This margin measures the overall market share country i has within the set of goods in which it exports to country j relative to world exports to country j in those goods. Both the extensive and intensive margins, defined as such, are bounded between 0 and 1. Thus, as the extensive margin increases, the relative importance of the goods that country i exports to country j (with respect to all goods the importing country receives) increases; a value of 1 indicates that the set of goods exported by country i exactly corresponds with all goods that the world exports to country j. As for the intensive margin, an increase from the lower to the upper boundary indicates that country i's market share in the set of goods that it exports to country j increases. Because these margins are consistent across countries and over time (Feenstra & Kee, 2008), they are accurate measures of export diversity, and export intensity.

The Representationij,t and Representationji,t variables denote whether diplomatic

presence exists or not, taking the value of one if it does and zero if it does not. Noting that exports from i to j can be stimulated by i's commercial diplomacy efforts in j, and

69 by j's commercial diplomacy efforts in i, equations (4.2) and (4.3) distinguish between the export- and import-promoting functions of diplomatic representation.

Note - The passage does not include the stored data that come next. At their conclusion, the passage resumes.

/-- A completed STATUS is well formed when its code is one of R116 and no check flag stands beside an
error. -/
theorem StatusOk.of_completed {v w : Word} {code : BitVec 4} (h : CompletedStatus w v code)
    (hlow : w.extractLsb' 2 2 = 0#2) (hhigh : w.extractLsb' 13 19 = 0#19) (hcode : code ≤ 6#4)
    (hflags : code ≠ 0#4 → w.extractLsb' 8 4 = 0#4) : StatusOk v := by
  have kept : ∀ lo len, lo + len ≤ 32 → (∀ j, lo ≤ j → j < lo + len → j = 2 ∨ j = 3 ∨ 8 ≤ j) →
      v.extractLsb' lo len = w.extractLsb' lo len :=
    fun lo len hlen hne => extract_congr fun j hlo hhi => by
      have := hne j hlo hhi
      rw [h j (by omega), if_neg (by omega), if_neg (by omega), if_neg (by omega)]
  have idle : v.getLsbD 0 ≠ true := by
    rw [h 0 (by omega), if_pos rfl]
    exact Bool.false_ne_true
  have herr : v.extractLsb' 4 4 = code := by
    apply BitVec.eq_of_getLsbD_eq
    intro j hj
    rw [extract_getLsbD _ _ _ _ hj, h (4 + j) (by omega), if_neg (by omega), if_neg (by omega),
      if_pos (by omega), Nat.add_sub_cancel_left]
  exact {
    reservedLow := (kept 2 2 (by omega) (by omega)).trans hlow
    reservedHigh := (kept 13 19 (by omega) (by omega)).trans hhigh
    busy_done := fun hb => absurd hb idle
    busy_err := fun hb => absurd hb idle
    flags := fun hb => (kept 8 4 (by omega) (by omega)).trans
      (hflags (herr ▸ hb.resolve_left idle))
    err_le := by rwa [herr] }

/-- Every error code is one of R116's six. -/
theorem CmdError.code_le (e : CmdError) : e.code ≤ 6#4 := by
  cases e <;> decide

/-- An error ends in a well-formed STATUS when no check flag was set. -/
theorem StatusOk.raiseError {s : State} (h : StatusOk s.status)
    (hflags : s.status.extractLsb' 8 4 = 0#4) (e : CmdError) : StatusOk (raiseError e s).status :=
  .of_completed (raiseError_ends e s).1 h.reservedLow h.reservedHigh e.code_le fun _ => hflags

/-- A success ends in a well-formed STATUS, whatever the check flags. -/
theorem StatusOk.succeed {s : State} (hlow : s.status.extractLsb' 2 2 = 0#2)
    (hhigh : s.status.extractLsb' 13 19 = 0#19) : StatusOk (succeed s).status :=
  .of_completed (succeed_completed s) hlow hhigh (by decide) fun hne => absurd rfl hne

/-- The checks of DECODE write bits 11:8 of STATUS alone (41_codec.md R109). -/
theorem writeChecks_status_extract (s : State) (h : List Byte) {lo len : Nat}
    (hout : lo + len ≤ 8 ∨ 12 ≤ lo) :
    (writeChecks s h).status.extractLsb' lo len = s.status.extractLsb' lo len :=
  extract_congr fun j hlo hhi => by
    have h8 : j ≠ 8 := by omega
    have h9 : j ≠ 9 := by omega
    have h10 : j ≠ 10 := by omega
    have h11 : j ≠ 11 := by omega
    simp only [writeChecks_status_getLsbD, h8, h9, h10, h11, if_false]

/-- ENCODE writes inside the buffer, in canonical form (41_codec.md R104). -/
theorem BufOk.encodeWrites {s : State} (h : BufOk s.buf s.bufSize) {opts : List Byte}
    (hfit : s.baseOff + s.headerBytes ≤ s.bufBytes) (hlen : 20 + opts.length = s.headerBytes) :
    BufOk (encodeWrites s (packFields s ++ opts)).buf s.bufSize := by
  rw [encodeWrites_buf]
  refine ⟨Memory.wf_writeList h.wf _ _, Memory.below_writeList h.below ?_⟩
  rw [length_putChecksum, List.length_append, length_packFields, hlen]
  exact hfit

/-- An error keeps the invariant while a command is pending. -/
theorem raiseError_keeps_inv {s : State} (hinv : s.Inv) (hbusy : s.busyFlag = true) (e : CmdError) :
    (raiseError e s).Inv := by
  obtain ⟨hbuf, hregs, hst, -⟩ := (inv_iff s).1 hinv
  exact (inv_iff _).2 ⟨hbuf, hregs, hst.raiseError (hst.flags (.inl hbusy)) e,
    (raiseError_status_getLsbD e s 0).symm⟩

/-- A success establishes the invariant from its parts, whatever ERR and the check flags were. -/
theorem succeed_inv {s : State} (hbuf : BufOk s.buf s.bufSize)
    (hregs : RegsOk s.ctrl s.base s.len s.payload s.result)
    (hlow : s.status.extractLsb' 2 2 = 0#2) (hhigh : s.status.extractLsb' 13 19 = 0#19) :
    (succeed s).Inv :=
  (inv_iff _).2 ⟨hbuf, hregs, .succeed hlow hhigh, (succeed_status_getLsbD s 0).symm⟩

/-- Every command that completes keeps the invariant. -/
theorem exec_keeps_inv {i : Instr} {s t : State} (h : exec i s = .next t) (hinv : s.Inv)
    (hbusy : s.busyFlag = true) : t.Inv := by
  obtain ⟨hbuf, hregs, hst, -⟩ := (inv_iff s).1 hinv
  have written : ∀ (p n : Nat) (sum : Half),
      RegsOk s.ctrl s.base s.len (payloadWord p n) (resultWord sum) := fun p n sum =>
    { hregs with payload := payloadWord_reserved p n, result := .inr (resultWord_complement sum) }
  rcases exec_next h with ⟨e, rfl⟩ | ⟨-, bs, rfl⟩ | ⟨-, hfit, opts, hopts, rfl⟩ | ⟨-, header, rfl⟩
  · exact raiseError_keeps_inv hinv hbusy e
  · exact succeed_inv hbuf { hregs with result := .inr (resultWord_complement _) }
      hst.reservedLow hst.reservedHigh
  · apply succeed_inv
    · rw [encodeWrites_bufSize]
      exact hbuf.encodeWrites hfit hopts
    · rw [encodeWrites_ctrl, encodeWrites_base, encodeWrites_len, encodeWrites_payload,
        encodeWrites_result]
      exact written _ _ _
    · rw [encodeWrites_status, hst.reservedLow]
    · rw [encodeWrites_status, hst.reservedHigh]
  · apply succeed_inv
    · rwa [decodeWrites_buf, decodeWrites_bufSize]
    · rw [decodeWrites_ctrl, decodeWrites_base, decodeWrites_len, decodeWrites_payload,
        decodeWrites_result]
      exact written _ _ _
    · rw [decodeWrites_status, writeChecks_status_extract _ _ (.inl (by omega)),
        unpackFields_status, hst.reservedLow]
    · rw [decodeWrites_status, writeChecks_status_extract _ _ (.inr (by omega)),
        unpackFields_status, hst.reservedHigh]

/-- Acceptance keeps the invariant (R20). -/
theorem acceptCommand_keeps_inv {s : State} (hinv : s.Inv) (w : Word) :
    (acceptCommand w s).Inv := by
  obtain ⟨hbuf, hregs, hst, -⟩ := (inv_iff s).1 hinv
  have hbusy : (acceptCommand w s).busyFlag = true := acceptCommand_status_getLsbD w s 0
  exact (inv_iff _).2 ⟨hbuf, hregs, hst.acceptCommand w,
    by rw [hbusy, acceptCommand_pend, Option.isSome_some]⟩

/-- A discarded write keeps the invariant (R26). -/
theorem discardWrite_keeps_inv {s : State} (hinv : s.Inv) : (discardWrite s).Inv := by
  obtain ⟨hbuf, hregs, hst, hpend⟩ := (inv_iff s).1 hinv
  exact (inv_iff _).2 ⟨hbuf, hregs, hst.discardWrite,
    hpend.trans (discardWrite_status_getLsbD s 0).symm⟩

/-- A host write to STATUS keeps the invariant (R21). -/
theorem writeStatus_keeps_inv {s : State} (hinv : s.Inv) (d : Word) (st : Strobe) :
    (writeStatus d st s).Inv := by
  obtain ⟨hbuf, hregs, hst, hpend⟩ := (inv_iff s).1 hinv
  exact (inv_iff _).2 ⟨hbuf, hregs, hst.writeStatus d st,
    hpend.trans (writeStatus_status_getLsbD d st s 0).symm⟩

/-- Every host write keeps the invariant. -/
theorem busWrite_keeps_inv {s : State} (hinv : s.Inv) (a : HostAddr) (d : Word) (st : Strobe) :
    (busWrite s a d st).Inv := by
  obtain ⟨hbuf, hregs, hst, hpend⟩ := (inv_iff s).1 hinv
  cases hb : s.busyFlag with
  | true =>
    rcases busWrite_busy_cases hb a d st with e | e | e <;> rw [e]
    · exact hinv
    · exact discardWrite_keeps_inv hinv
    · exact writeStatus_keeps_inv hinv d st
  | false =>
    rcases busWrite_idle_cases hb a d st with
      e | e | e | e | e | e | e | e | e | e | e | e <;> rw [e]
    · exact hinv
    · exact writeStatus_keeps_inv hinv d st
    · exact acceptCommand_keeps_inv hinv _
    · obtain ⟨hwf, hbelow⟩ := writeWindow_wf_below hbuf.wf hbuf.below (wordOffset a) d st
      exact (inv_iff _).2 ⟨⟨hwf, hbelow⟩, hregs, hst, hpend⟩
    · exact (inv_iff _).2 ⟨hbuf, { hregs with
        ctrl := strobedWrite_extract_eq_zero (by omega) hregs.ctrl (by decide) d st }, hst, hpend⟩
    · exact (inv_iff _).2 ⟨hbuf, { hregs with
        base := strobedWrite_extract_eq_zero (by omega) hregs.base (by decide) d st }, hst, hpend⟩
    · exact (inv_iff _).2 ⟨hbuf, { hregs with
        len := strobedWrite_extract_eq_zero (by omega) hregs.len (by decide) d st }, hst, hpend⟩
    -- The field registers HDR0 to HDR4 stand in no part of the invariant.
    all_goals exact (inv_iff _).2 ⟨hbuf, hregs, hst, hpend⟩

/-- No host write changes the size parameter (00_scope.md R6). -/
@[simp] theorem busWrite_bufSize (s : State) (a : HostAddr) (d : Word) (st : Strobe) :
    (busWrite s a d st).bufSize = s.bufSize := by
  cases hb : s.busyFlag with
  | true => rcases busWrite_busy_cases hb a d st with e | e | e <;> simp [e]
  | false =>
    rcases busWrite_idle_cases hb a d st with
      e | e | e | e | e | e | e | e | e | e | e | e <;> simp [e]

/-- The reset event establishes the invariant from any state (70_reset_and_hazards.md R136). -/
theorem blockReset_inv (s : State) : (blockReset s).Inv := by
  have hbuf : BufOk [] s.bufSize := ⟨rfl, fun c hc => absurd hc List.not_mem_nil⟩
  have hregs : RegsOk 2#32 0#32 0#32 0#32 0#32 := by constructor <;> decide
  have hst : StatusOk 0#32 := by constructor <;> decide
  have hpend : (none : Option Word).isSome = (0#32 : Word).getLsbD 0 := by decide
  exact (inv_iff _).2 ⟨hbuf, hregs, hst, hpend⟩

/-- The invariant does not speak of the schedule, nor of the data the host read (log entries 1, 4). -/
theorem inv_of_host_fields {s : State} (hinv : s.Inv) (es : List Event) (x : Word) :
    ({ s with events := es, readData := x } : State).Inv := hinv

/-- Settles O53: a step is a host read, a host write, a reset, a command or an idle turn, and each
keeps the invariant. -/
theorem stepKeepsInvariant : Obligations.StepKeepsInvariant := by
  intro s t hinv h
  have turn : ∀ u : State, (s.events = [] ∧ u = s ∨
      ∃ es, s.events = .engine :: es ∧ u = { s with events := es }) →
      u.Inv ∧ u.bufSize = s.bufSize := by
    rintro u (⟨-, rfl⟩ | ⟨es, -, rfl⟩)
    · exact ⟨hinv, rfl⟩
    · exact ⟨inv_of_host_fields hinv es s.readData, rfl⟩
  rcases step_next h with ⟨a, es, -, rfl⟩ | ⟨a, d, st, es, -, rfl⟩ | ⟨es, -, rfl⟩ |
    ⟨u, w, hu, hw, hexec⟩ | ⟨u, hu, -, rfl⟩
  · exact ⟨inv_of_host_fields hinv es _, rfl⟩
  · exact ⟨busWrite_keeps_inv (inv_of_host_fields hinv es s.readData) a d st, by simp⟩
  · exact ⟨blockReset_inv _, rfl⟩
  · obtain ⟨huinv, husize⟩ := turn u hu
    obtain ⟨hbusy, -⟩ := pendingWord_eq_some.1 hw
    obtain ⟨-, -, -, -, hsize, -⟩ := exec_frame hexec
    exact ⟨exec_keeps_inv hexec huinv hbusy, hsize.trans husize⟩
  · exact turn _ hu

end Sys2Proof.Machine

namespace Sys2Proof.Machine

/-! Family 10_state.md: what a command leaves behind, and what a step is. -/

/-- Only a DECODE without error writes the check flags (10_state.md R25). -/
theorem exec_checkFlags_kept {i : Instr} {s t : State} (h : exec i s = .next t)
    (hi : i ≠ .decode ∨ t.errField ≠ 0#4) {j : Nat} (hlo : 8 ≤ j) (hhi : j < 12) :
    t.status.getLsbD j = s.status.getLsbD j := by
  have h0 : j ≠ 0 := by omega
  have h1 : j ≠ 1 := by omega
  have herr : ¬ (4 ≤ j ∧ j < 8) := by omega
  rcases exec_next h with ⟨e, rfl⟩ | ⟨-, bs, rfl⟩ | ⟨-, -, opts, -, rfl⟩ | ⟨hd, header, rfl⟩
  · rw [raiseError_status_getLsbD, if_neg h0, if_neg h1, if_neg herr]
  · rw [succeed_status_getLsbD, if_neg h0, if_neg h1, if_neg herr]
  · rw [succeed_status_getLsbD, if_neg h0, if_neg h1, if_neg herr, encodeWrites_status]
  · rcases hi with hi | hi
    · exact absurd hd hi
    · exact absurd (succeed_errField _) hi

/-- Settles O23: the flags are 0 while the command is pending, and it leaves them alone. -/
theorem checkFlagsComeFromDecode : Obligations.CheckFlagsComeFromDecode := by
  intro i s t hinv hbusy h hi
  obtain ⟨-, -, hst, -⟩ := (inv_iff s).1 hinv
  have clear : ∀ j, 8 ≤ j → j < 8 + 4 → t.status.getLsbD j = false := fun j hlo hhi =>
    (exec_checkFlags_kept h hi hlo hhi).trans
      (extract_eq_zero_iff.1 (hst.flags (.inl hbusy)) j hlo hhi)
  exact ⟨clear 8 (by omega) (by omega), clear 9 (by omega) (by omega),
    clear 10 (by omega) (by omega), clear 11 (by omega) (by omega)⟩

However, even with the set of fixed effects used above there may still be some simultaneity bias present in the equations that potentially renders the variable of interest to be biased upwards. Therefore, to strengthen identification this study follows Baier and Bergstrand (2007) and Hayakawa et al. (2014) by introducing the lagged effect of the commercial diplomacy proxy variable on current exports. This way, it also recognises that commercial diplomacy's main trade function is the collection of information through its networks and that it may take time for firms to respond to this information. Therefore, the following models serve as the main estimation equations: (4.6) ln(Fij,t,k) = β0 + β1Representationij,t-n + β2RTAij,t + β3Currencyij,t + uij + ui,t + uj,t

+ εij,t

(4.7) ln(Fij,t,k) = β0 + β1Representationji,t-n + β2RTAij,t + β3Currencyij,t + uij + ui,t + uj,t

+ εij,t

Here, the Representation variable is lagged by n years, where n is 1 to 4. The choice for an upper limit of four lag years is motivated by the five-yearly intervals in which the diplomatic representation data is available. In addition, estimations using a fifth lag year indicate that no significant effects of diplomatic representation remain. The diplomatic representation data is available in five year intervals; the time lagged estimations in equations (4.6) and (4.7) assume that within an interval (e.g. 1985 to 1989) there is no change to diplomatic representation – in a lagged estimation the effect of the diplomatic representation variable for 1985 is estimated on exports for 1986 to 198933.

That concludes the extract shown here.